New owners renamed the venue Freestyle Music Park and planned to reopen retaining a music-theme, but without the Hard Rock name, by Memorial Day, 2009. The park only operated one additional year and then closed, due to poor attendance and multiple lawsuits regarding licensing disputes from the former owners and even one from BMW. After its closure, it has been abandoned and vandalized, and in February 2022, it was demolished. On October 4, 2022, it was announced that FedEx was planning to invest nearly $64 million investment on the property that was once the theme park. In return for the investment FedEx would get a deduction in its property tax rate, only paying on 6% of its assessed value rather than 10.5% for the next 20 years, according to an agreement that was released by county officials on October 4.

==== Hard Rock Vault ====
In December 2002, (Note: This source cites a January 2003 opening date, but official news outlets claim the opening took place in December 2002.) Hard Rock Cafe International opened a standalone, 17,000 sqft interactive museum known as the Hard Rock Vault at 8437 International Drive in Orlando, Florida, inside an inverted pyramid building that formerly held the Guinness Book of World Records Experience. The concept was designed to display prized possessions that didn't fit in local cafes (Rock Shop), functioning as a rock-and-roll museum where "Vault Tour Guides" took guests through heavily guarded, climate-controlled rooms filled with iconic guitars, outfits, and handwritten lyrics.

In March 2004, when Hard Rock International hired new CEO Hamish A. Dodds, he immediately began evaluating the company's non-core business assets to eliminate underperforming concepts. The Vault suffered competition from the world's largest Hard Rock Cafe Orlando at Universal CityWalk; particularly, the museum charged an admission fee of $14.95 per person, which tourists did not want to pay just to see music memorabilia that they could easily see for free at a traditional Hard Rock Cafe. Because of this, the Vault permanently shut down on September 30, 2004, and Hard Rock transferred the artifacts to their nationwide cafes.

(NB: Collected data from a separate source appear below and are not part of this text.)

/-- A title with one expired entry loses it first (R63). -/
theorem expireTitle_removes {x : Title} {h : HoldEntry} (found : getTitle n s = some x) (checks : x.checks = true)
    (expired : x.expired E = some h) (room : 3 ≤ freePlaces s) (none_ : (x.afterExpiry n h).expired E = none)
    (room' : 3 ≤ freePlaces (afterRemoval n h x s)) : expireTitle E n 3 3 (x.holds.length + 1) s =
      (putTitle n { x.afterExpiry n h with currentTo := E } (afterRemoval n h x s), false) := by
  obtain ⟨fuel, enough⟩ : ∃ fuel, x.holds.length = fuel + 1 :=
    Nat.exists_eq_add_one_of_ne_zero (List.length_pos_of_mem (Title.mem_of_expired expired)).ne'
  rw [expireTitle_succ found, expired, enough]
  simp only [Nat.not_lt.2 room, if_false]
  exact expireTitle_current (getTitle_afterRemoval checks) none_ room'

/-- Settles O16: the records by `burst_sweeps`, the walk by `burstWalks_burst`, and the record at the position by its
examination. -/
theorem sweepBurstOnlyBringsUp : Obligations.SweepBurstOnlyBringsUp := by
  intro s E held
  refine ⟨sweepBurst_sweeps held, fun tables => ?walks, fun none_ on => ?finished,
    fun n x next home found whole agrees stale => ⟨fun full => ?pausedItem, fun room => ?item⟩,
    fun n x next last on home found whole checks stale => ⟨fun full => ?pausedTitle, fun room none_ => ?current,
      fun h room expired none_ room' => ?removes⟩⟩
  case walks =>
    obtain ⟨t, k, run, most, within, done, ends⟩ := sweepBurst_walks held tables
    refine ⟨t, k, run, most, within, done, ends.imp (fun ⟨all, rest, again, on⟩ => ⟨all, rest, again, fun off => ?_⟩)
      fun ⟨r, short, at_, due, full, item, rest, paused⟩ =>
        ⟨r, short, at_, due, full, item, rest, fun again => ?_, fun off => ?_⟩⟩
    · obtain ⟨finished, goes⟩ := on off
      exact ⟨finished, fun n at_ => goes _ at_, fun n at_ => goes _ at_⟩
    · rw [paused, if_pos again]
      rfl
    · rw [paused, off]
      obtain ⟨_ | _ | _, n⟩ := r <;> rfl
  case finished =>
    rw [exec_sweepBurst_eq held, burst_end none none_, afterBurst_finished on]
    rfl
  case pausedItem =>
    rw [sweepBurst_paused held next (examine_item_full found home whole agrees stale full)]
    rfl
  case item => exact sweepBurst_item held next agrees (examine_item_brings found home whole agrees stale room)
  case pausedTitle =>
    rw [sweepBurst_paused held next (examine_title_full found home whole checks stale full), on]
    rfl
  case current =>
    have examined := examine_title_expires found home whole checks stale room
    rw [expireTitle_current found none_ room] at examined
    exact sweepBurst_last held next on examined (titles_putTitle_le last)
  case removes =>
    have examined := examine_title_expires found home whole checks stale room
    rw [expireTitle_removes found checks expired room none_ room'] at examined
    exact sweepBurst_last held next on examined (titles_putTitle_le (titles_afterRemoval_le last))

end Sys2Proof.Machine
end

The facility it was housed in, being Mercado Shopping Center, was over 60% vacant and was eventually demolished in late 2007 through early 2008, alongside the inverted pyramid structure, which temporarily housed a Titanic museum. The site now houses Icon Park.

== Political activities and lobbying ==
In 2025, Hard Rock International was one of the donors who funded the White House's East Wing demolition and planned building of a ballroom.